Defining Service Interfaces
Recalling from the previous chapter that components interact through services, we start by defining the service interfaces for the LoanComponent and CreditComponent components. Because both components are implemented in Java, we use Java to define their service interfaces. The LoanService interface is shown in Listing 2.1.
Listing 2.1. The LoanService Interface
@Remotable public interface LoanService { LoanResult apply(LoanRequest request); }
The CreditService interface is presented in Listing 2.2.
Listing 2.2. The CreditService Interface
@Remotable public interface CreditService { int checkCredit(String id); }
LoanService defines one operation, apply(..), which takes a loan application as a parameter. CreditService defines one operation, checkCredit(..), which takes a customer ID and returns a numerical credit score. Both interfaces are marked with an SCA annotation, @Remotable, which specifies that both services may be invoked by remote clients (as opposed to clients in the same process). Other than the @Remotable annotations, the two service contracts adhere to basic Java.

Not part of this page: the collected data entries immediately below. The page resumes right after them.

-- ==== Sys2Proof/Machine/Carter.lean ====
section
/-! DEFINITION. The carter at work: transfer units, elements and the resolution of batches (14 R303, R305, R308 to R318). -/

namespace Sys2Proof.Machine

/-! The ends of an element. -/

/-- The team whose team-local memory an element names by a cluster-remote register. -/
def elemSibling (c : Chip) (b : Batch) (reg : BitVec 64) : Option Nat := c.sibling b.th (rmtX (reg.setWidth 32)) (rmtY (reg.setWidth 32))

/-- What one end of an element finds. -/
inductive Spot where
  /-- A physical byte; the device that must be asked, where that is another. -/
  | global (p : Nat) (dev : Option Nat)
  /-- Team-local bytes. -/
  | local_ (team off : Nat)
  | hold
  | bad (cause sub : Nat)
deriving DecidableEq, Repr

/-- A global end (14 R314). -/
def globalSpot (e : State) (c : Chip) (b : Batch) (ea : BitVec 64) (write : Bool) : Spot :=
  match translate e c (c.coreOf b.th) (c.ctxOf b.th) b.level ea.toNat (if write then .write else .read) with
  | .ok p _ dev =>
    if (write && (c.cowHeld p || (dev.isNone && leasePending e p))) || (dev.isNone && c.bankWaking p) || pageAway e c (c.ctxOf b.th) ea.toNat then .hold
    else .global p (if !write && leaseGood e p then none else dev)
  | .fault cause sub _ => .bad cause sub
  | .serve => .hold
  | .migrating => .hold

/-- A team-local end of a sibling. -/
def siblingSpot (c : Chip) (b : Batch) (reg : BitVec 64) : Spot :=
  match elemSibling c b reg with
  | some team => .local_ team (fieldNat reg.toNat 0 19)
  | none => .bad causeAccess 14

/-- The source of an element. -/
def sourceSpot (e : State) (c : Chip) (b : Batch) (x : Elem) : Spot :=
  if x.kind = 0 ∨ x.kind = 2 then globalSpot e c b x.src false
  else if x.kind = 1 then .local_ (c.teamOf b.th) x.src.toNat
  else siblingSpot c b x.src

/-- The destination of an element. -/
def targetSpot (e : State) (c : Chip) (b : Batch) (x : Elem) : Spot :=
  if x.kind = 1 ∨ x.kind = 2 then globalSpot e c b x.dst true
  else if x.kind = 0 then .local_ (c.teamOf b.th) x.dst.toNat
  else siblingSpot c b x.dst

/-! Faults. -/

/-- A batch ends as faulted: no further element is sent, and one error record is written (14 R314). -/
def faultBatch (e : State) (c : Chip) (id : Nat) (b : Batch) (cause sub addr : Nat) : Chip :=
  match b.fault with
  | some _ => c
  | none =>
    let c := c.setBatch id { b with fault := some (cause, sub) }
    errorRecord e c (c.ctxOf b.th) (c.threadRec b.th cause sub 3 0 addr 0 0 0 0)

/-! Sending and performing. -/

/-- Changing one element of a batch. -/
def Batch.setElem (b : Batch) (i : Nat) (f : Elem → Elem) : Batch := { b with elems := b.elems.mapIdx (fun j x => if j = i then f x else x) }

/-- Whether an element may be sent: its batch committed, neither cancelled nor faulted, its team running, and the accesses its
thread made before the copy word performed (10 R221). -/
def Chip.maySend (c : Chip) (b : Batch) (x : Elem) : Bool :=
  b.committed.isSome && !b.cancel && b.fault.isNone && !x.sent && c.mayRun (c.teamOf b.th) &&
    !c.earlier (c.leadOf b.th) x.unit (fun a => !a.performed && decide (a.op ≠ .ecall))

/-- Reading `n` bytes for a carter under the rules of an .nc access: the core's posted stores to the line are established first
(12 R259). -/
def carterRead (e : State) (c : Chip) (core p n : Nat) : Nat × Chip :=
  let c := establishPosted e c core p
  (peek e c p n, c)

/-- An element held at its destination: a write that waits for the leases of a read-shared page ends the sharing (17 R383, R387). -/
def demoteTarget (e : State) (c : Chip) (b : Batch) (x : Elem) : Chip :=
  if x.kind = 1 ∨ x.kind = 2 then demotePage e c (c.ctxOf b.th) x.dst.toNat else c

/-- Sending an element: its source is read. A page that must be served holds it. DESIGN CHOICE (log entry 144): where both ends fail, the
destination's fault is the batch's. -/
def sendElem (e : State) (c : Chip) (id i : Nat) (b : Batch) (x : Elem) : Chip :=
  let put := fun (c : Chip) (v : Nat) => c.setBatch id (b.setElem i (fun y => { y with sent := true, data := some (BitVec.ofNat 128 v) }))
  match targetSpot e c b x with
  | .hold => demoteTarget e c b x
  | .bad cause sub => faultBatch e c id b cause sub x.dst.toNat
  | _ =>
    match sourceSpot e c b x with
    | .hold => c
    | .bad cause sub => faultBatch e c id b cause sub x.src.toNat
    | .local_ team off =>
      if (c.team team).poisonedAt off x.size then faultBatch e c id b causeUncorrectable 3 off
      else put c (c.readLocal team off x.size)
    | .global p dev =>
      let c := touch e c (c.coreOf b.th) (c.ctxOf b.th) x.src.toNat false
      match dev with
      | some d =>
        let (v, c) := c.freeValue
        let (w, c) := c.freeValue
        put (c.tell (unitMessage d p x.size false 0)) ((v ++ w).toNat % 2 ^ (8 * x.size))
      | none => match poisonAt e c p x.size with
        | some sub => faultBatch e c id b causeUncorrectable sub x.src.toNat
        | none =>
          let (v, c) := carterRead e c (c.coreOf b.th) p x.size
          put c v

/-- Writing an element's data at its destination; its progress bit is set. -/
def landElem (e : State) (c : Chip) (id i : Nat) (b : Batch) (x : Elem) (data : BitVec 128) : Chip :=
  let done := fun (c : Chip) => match Sparse.find? c.batches id with
    | some b => c.setBatch id (b.setElem i (fun y => { y with done := true, data := none }))
    | none => c
  match targetSpot e c b x with
  | .hold => demoteTarget e c b x
  | .bad cause sub =>
    faultBatch e (c.setBatch id (b.setElem i (fun y => { y with sent := false, data := none }))) id (b.setElem i (fun y => { y with sent := false, data := none })) cause sub x.dst.toNat
  | .local_ team off => done ((c.writeLocal team off x.size data.toNat).stampLocal team (c.coreOf b.th))
  | .global p dev =>
    let c := touch e c (c.coreOf b.th) (c.ctxOf b.th) x.dst.toNat true
    match dev with
    | some d => done (c.tell (unitMessage d p x.size true data.toNat))
    | none => done (agentWrite e c (if (c.team (c.teamOf b.th)).core.isSome then some (c.coreOf b.th) else none) p x.size data.toNat)

/-- CARTER_TRANSFER_UNIT: the elements of a unit that may be sent are sent. -/
def execCarterTransferUnit (unit : Nat) (s : State) : Host.Outcome State Fault Refusal :=
  event (fun e =>
    (e.now.batches.flatMap (fun p => (List.range p.2.elems.length).map (fun i => (p.1, i)))).foldl (fun c q =>
      match Sparse.find? c.batches q.1 with
      | none => c
      | some b => match b.elems[q.2]? with
        | some x => if x.unit = unit && c.maySend b x then sendElem e c q.1 q.2 b x else c
        | none => c) e.now) s

/-- COPY_ELEMENT: an element is performed; one not yet sent is sent with it. -/
def execCopyElement (batch elem : Nat) (s : State) : Host.Outcome State Fault Refusal :=
  event (fun e =>
    let c := match Sparse.find? e.now.batches batch with
      | some b => match b.elems[elem]? with
        | some x => if e.now.maySend b x then sendElem e e.now batch elem b x else e.now
        | none => e.now
      | none => e.now
    match Sparse.find? c.batches batch with
    | none => c
    | some b => match b.elems[elem]? with
      | none => c
      | some x => match x.data with
        | some d => if !x.done && (c.team (c.teamOf b.th)).core.isSome then landElem e c batch elem b x d else c
        | none => c) s

/-! Resolution (14 R303, R305, R311). -/

/-- Elements delivered. -/
def Batch.delivered (b : Batch) : Nat := (b.elems.filter (·.done)).length

/-- Whether nothing more of a batch will be performed. -/
def Batch.settled (b : Batch) : Bool :=
  b.committed.isSome && (if b.cancel || b.fault.isSome then b.elems.all (fun x => !x.sent || x.done) else b.elems.all (·.done))

/-- The status word of a batch that resolves. -/
def Batch.status (b : Batch) : Nat :=
  match b.fault with
  | some (cause, sub) => 2 * 2 ^ 28 + cause + 256 * sub + 65536 * min (b.elems.length - b.delivered) 4095
  | none =>
    if b.delivered = b.elems.length then 0
    else if b.delivered = 0 then 2 ^ 28 else 3 * 2 ^ 28 + b.delivered

/-- Whether every batch its thread committed earlier has resolved. -/
def Chip.batchFirst (c : Chip) (b : Batch) : Bool :=
  !c.batches.any (fun p => decide (p.2.th = b.th) && (match p.2.committed, b.committed with
    | some m, some n => decide (m < n)
    | _, _ => false))

/-- A settled batch resolves: its flag written after its last element where it ends in state 0, its handle, its entry gone. Its
completion is a release at its scope, and whoever consumes the handle acquires (10 R221). -/
def resolveBatch (e : State) (c : Chip) (id : Nat) (b : Batch) : Chip :=
  let c := match (c.team (c.teamOf b.th)).core with
    | some k => releaseAt e c c.nextId { th := b.th, core := k, op := .fence, scope := b.scope }
    | none => c
  let c := match b.flag with
    | some (off, v) => if b.status = 0 then c.writeLocal (c.teamOf b.th) off 4 v.toNat else c
    | none => c
  let c := { c with batches := Sparse.erase c.batches id }
  match b.handle with
  | some h => c.resolve h (BitVec.ofNat 32 b.status)
  | none => c

/-- BATCH_RESOLVE. -/
def execBatchResolve (batch : Nat) (s : State) : Host.Outcome State Fault Refusal :=
  event (fun e => match Sparse.find? e.now.batches batch with
    | some b => if b.settled && e.now.batchFirst b && (e.now.team (e.now.teamOf b.th)).core.isSome then resolveBatch e e.now batch b else e.now
    | none => e.now) s

/-! Saved teams (14 R317, R318). -/

/-- Freeing the remap entries of a team with nothing in flight. -/
def Chip.freeRemap (c : Chip) (team : Nat) : Chip :=
  if c.inFlight team then c
  else { c with cores := Sparse.mapVals (fun _ (k : Core) => { k with remap := k.remap.filter (· != team) }) c.cores }

/-- Resolving what a late element completes of its thread's batches, in commit order. -/
def resolveLate (e : State) : Nat → Chip → Nat → Chip
  | 0, c, _ => c
  | n + 1, c, th =>
    match List.find? (fun (p : Nat × Batch) => decide (p.2.th = th) && p.2.settled && c.batchFirst p.2) c.batches with
    | some p => resolveLate e n (resolveBatch e c p.1 p.2) th
    | none => c

/-- The clock floor of a saved team's context is no earlier than a late element's write, so that nothing the team does once it has
resumed is ordered before it (12 R273). -/
def noteLate (e : State) (c : Chip) (team : Nat) (b : Batch) (x : Elem) : Chip :=
  match targetSpot e c b x with
  | .global p none =>
    let k := (c.team team).ctx
    c.setCtx k { c.ctx k with floor := max (c.ctx k).floor (c.line e (lineOf p)).wts }
  | _ => c

/-- REMAP_WRITE: a late element of a saved team is written through its remap entry: the saved team, and its image, as if it had
been delivered before the save. -/
def execRemapWrite (batch elem : Nat) (s : State) : Host.Outcome State Fault Refusal :=
  event (fun e =>
    let c := e.now
    match Sparse.find? c.batches batch with
    | none => c
    | some b =>
      let team := c.teamOf b.th
      match b.elems[elem]? with
      | none => c
      | some x => match x.data with
        | some d =>
          if x.done || !c.cores.any (fun k => k.2.remap.contains team) then c
          else
            let c := landElem e c batch elem b x d
            let c := noteLate e c team b x
            let c := (resolveLate e c.batches.length c b.th).freeRemap team
            refreshImage e c (c.ctxOf b.th)
        | none => c) s

/-- REMAP_TIMEOUT: 100 µs after the save, elements still bound for team-local memory are undelivered: their data is discarded,
and they are sent again on resume. DESIGN CHOICE (log entry 146): those of a batch that was cancelled or has faulted are not sent again; the
rules do not say. -/
def execRemapTimeout (team : Nat) (s : State) : Host.Outcome State Fault Refusal :=
  event (fun e =>
    let c := e.now
    if (c.team team).core.isSome || !c.cores.any (fun k => k.2.remap.contains team) then c
    else
      let undo := fun (x : Elem) => if x.sent && !x.done && (decide (x.kind = 0) || decide (x.kind = 3)) then { x with sent := false, data := none } else x
      let c := { c with batches := Sparse.mapVals (fun _ (b : Batch) => if c.teamOf b.th = team then { b with elems := b.elems.map undo } else b) c.batches }
      refreshImage e (c.freeRemap team) (c.team team).ctx) s

end Sys2Proof.Machine
end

Using Web Services Description Language (WSDL)
In the previous example, we chose Java to define the service contracts for LoanService and CreditService because it is easy to develop in, particularly when an application is mostly implemented in Java. There are other times, however, when it is more appropriate to use a language-neutral mechanism for defining service contracts. There are a number of interface definition languages, or IDLs, for doing so, but Web Services Description Language (WSDL) is the most accepted for writing new distributed applications. Although labeled as a “web services” technology, WSDL is in fact an XML-based way of describing any service—whether it is exposed to clients as web services—that can be used by most modern programming languages. To understand why WSDL would be used with SCA, we briefly touch on the role it plays in defining service interfaces.
WSDL serves as the lingua franca for code written in one language to invoke code written in another language. It does this by defining a common way to represent operations (what can be invoked), message types (the input and output to operations), and bindings to a protocol or transport (how operations must be invoked). WSDL uses other technologies such as XML Schema to define message types and SOAP for how invocations are sent over a transport layer (for example, HTTP). Programming languages define mappings to WSDL, making it possible for languages with little in common to communicate, as represented in Figure 2.3.
Figure 2.3 WSDL is used to map operations and data types.
Writing WSDL by hand is generally not a pleasant experience; for anything but trivial interfaces, it is a tedious process. Briefly compare the LoanService interface previously defined using Java to its WSDL counterpart (see Listing 2.3).
Listing 2.3. The LoanService WSDL
<?xml version="1.0" encoding="utf-8"?> <wsdl:definitionsxmlns:ns1="http://loanservice.loanapp/" xmlns:soap="http://schemas.xmlsoap.org/wsdl/soap/" xmlns:wsdl="http://schemas.xmlsoap.org/wsdl/" xmlns:xsd="http://www.w3.org/2001/XMLSchema" name="LoanService" targetNamespace="http://loanservice.loanapp/"> <wsdl:message name="applyResponse"> <wsdl:part element="ns1:applyResponse" name="parameters"> </wsdl:part> </wsdl:message> <wsdl:message name="apply"> <wsdl:part element="ns1:apply" name="parameters"> </wsdl:part> </wsdl:message> <wsdl:portType name="LoanServicePortType"> <wsdl:operation name="apply"> <wsdl:input message="ns1:apply" name="apply"> </wsdl:input> <wsdl:output message="ns1:applyResponse" name="applyResponse"> </wsdl:output> </wsdl:operation> </wsdl:portType> </wsdl:definitions>
Fortunately, SCA does not require WSDL to define service interfaces. Why, then, would someone choose to use WSDL? One scenario where WSDL is used is in top-down development. This style of development entails starting by defining an overall system design, including subsystems and the services they offer, in a way that is independent of the implementation technologies used. WSDL is a natural fit for this approach as it defines service interfaces without specifying how they are to be implemented. In this scenario, an architect could define all service interfaces upfront and provide developers with the WSDLs to implement them.
Few development organizations follow this top-down approach. Typically, service development is iterative. A more practical reason for starting with WSDL is to guarantee interoperability. If a service is created using language-specific means such as a Java interface, even if it is translated into WSDL by tooling, it may not be compatible with a client written in a different language. Using carefully hand-crafted WSDL can reduce this risk.
A third reason to use hand-crafted WSDL is to better accommodate service versioning. Services exposed to remote clients should be designed for loose-coupling. An important characteristic of loose-coupling is that those services should work in a world of mismatched versions where a new version of a service will be backward compatible with old clients. Because WSDL uses XML Schema to define operation parameters, maintaining backward compatibility requires that the parameter-type schemas be designed to handle versioning. This is difficult to do directly in schema but even more difficult using Java classes. In cases where support for versioning is paramount, working directly with WSDL may be the least complex alternative.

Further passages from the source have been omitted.